While we may be entering the winter time and many of us ditch the salads for soups and stews, we shouldn’t rule out the power of the salad, particularly when it comes to looking after our mental health.


During the darker and colder months our mental health does struggle a little more and it’s a period where many underlying issues, such as depression, anxiety and addiction rear their ugly head a little more. The volume of people visiting a rehab centre during this time, says it all really. So we all need to pay a bit more attention to what’s going on in our brains and look after ourselves, whether we suffer with only small levels of anxiety or something a lot more significant.


What we eat can play a big part of that, and there’s still room for the salad, particularly as there are so many super foods in salads that can improve our cognitive functioning and mental health. So, if you’re struggling a little, here are five salad super foods perfect for lunch times…

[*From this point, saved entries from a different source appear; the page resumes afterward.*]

-- ==== Sys2Proof/Machine/Asm.lean ====
section
/-! DEFINITION. The host's side of the command set (spec/30_encoding.md R90 to R93): assembler lines, the
pseudo-instructions and their expansions, and the reading of a response. Nothing here is in the block. -/

namespace Sys2Proof.Machine

/-- A line of assembler text (R90): a command with its payload bytes, or a raw word. -/
inductive AsmLine where
  | command (i : Instr) (payload : List Byte)
  | word (w : CmdWord)
deriving DecidableEq, Repr

/-- A line is well formed when its payload has the stated length (R90: "exactly <len> bytes follow the colon"). -/
def AsmLine.wf : AsmLine → Bool
  | .command i payload => i.wf && i.payloadMatches payload
  | .word _            => true

/-- The command word of a line (R90). -/
def AsmLine.encoded : AsmLine → CmdWord
  | .command i _ => encode i
  | .word w      => w

/-- The payload bytes of a line, first listed first transferred (R90). -/
def AsmLine.bytes : AsmLine → List Byte
  | .command _ payload => payload
  | .word _            => []

/-- What the host does for a line: it presents the word, and the payload bytes. -/
def AsmLine.actions (l : AsmLine) : List HostAction :=
  .sendCommand l.encoded :: l.bytes.map .sendByte

/-- The state with the lines of a program presented. -/
def presentLines (ls : List AsmLine) (s : State) : State := hostActs (ls.flatMap AsmLine.actions) s

/-- `WRITE len(data) : data`. -/
def writeLine (data : List Byte) : AsmLine := .command (.write (BitVec.ofNat 64 data.length)) data

/-- `CHECKSUM seed, data` (R92). -/
def checksumLines (seed : U64) (data : List Byte) : List AsmLine :=
  [.command (.new seed) [], writeLine data, .command .sum []]

/-- `CHECKSUM64 seed, data` (R92). -/
def checksum64Lines (seed : U64) (data : List Byte) : List AsmLine :=
  [.command (.new64 seed) [], writeLine data, .command .sum64 []]

/-- `CHECKSUM32 seed, data` (R92). -/
def checksum32Lines (seed : U64) (data : List Byte) : List AsmLine :=
  [.command (.new32 seed) [], writeLine data, .command .sum32 []]

/-- `status`, bits `[135:128]` of a response (R79). -/
def rspStatus (r : RspWord) : BitVec 8 := r.extractLsb' 128 8

/-- `payload`, bits `[127:0]` of a response (R79). -/
def rspPayload (r : RspWord) : BitVec 128 := r.extractLsb' 0 128

/-- `SUM existing` (R91): the host appends the digest bytes `F[0..width-1]` of the response to its prefix. -/
def sumExisting (existing : List Byte) (width : Width) (r : RspWord) : List Byte :=
  existing ++ unpackBytes (widthBytes width) (rspPayload r)

/-- A hexadecimal digit. -/
def hexDigit (d : BitVec 4) : Char :=
  (['0', '1', '2', '3', '4', '5', '6', '7', '8', '9', 'A', 'B', 'C', 'D', 'E', 'F']).getD d.toNat '0'

/-- A bit vector as `k` hexadecimal digits, most significant first. -/
def hexText {w : Nat} (k : Nat) (v : BitVec w) : List Char :=
  (List.range k).map fun i => hexDigit (v.extractLsb' (4 * (k - 1 - i)) 4)

/-- The encoded form of a line: its word as 18 hexadecimal digits, opcode first (R90). -/
def wordText (w : CmdWord) : List Char := hexText 18 w

/-- The written form of a response (R90): status, an underscore, payload. -/
def responseText (r : RspWord) : List Char := hexText 2 (rspStatus r) ++ '_' :: hexText 32 (rspPayload r)

end Sys2Proof.Machine
end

Spinach – A Leafy Green Powerhouse

Spinach is one of the best leafy greens you can add to your salad if you're looking to boost your mental health. Rich in magnesium, folate, and vitamin K, spinach provides essential nutrients that promote brain health and help regulate mood. Magnesium is particularly important for mental well-being, as low levels have been linked to anxiety and depression.


In addition to magnesium, spinach is packed with antioxidants that help fight inflammation and oxidative stress, which are factors that can negatively impact brain function. Folate, another vital nutrient found in spinach, aids in the production of serotonin and dopamine—neurotransmitters that play a crucial role in regulating mood. Adding a handful of fresh spinach leaves to your salad can give your brain a natural boost.

Walnuts – Brain-Boosting Omega-3s

Walnuts are one of the best plant-based sources of omega-3 fatty acids, which are critical for brain health. Omega-3s, particularly the type found in walnuts (ALA – alpha-linolenic acid), support the structure and function of brain cells, and have been shown to reduce symptoms of depression and anxiety.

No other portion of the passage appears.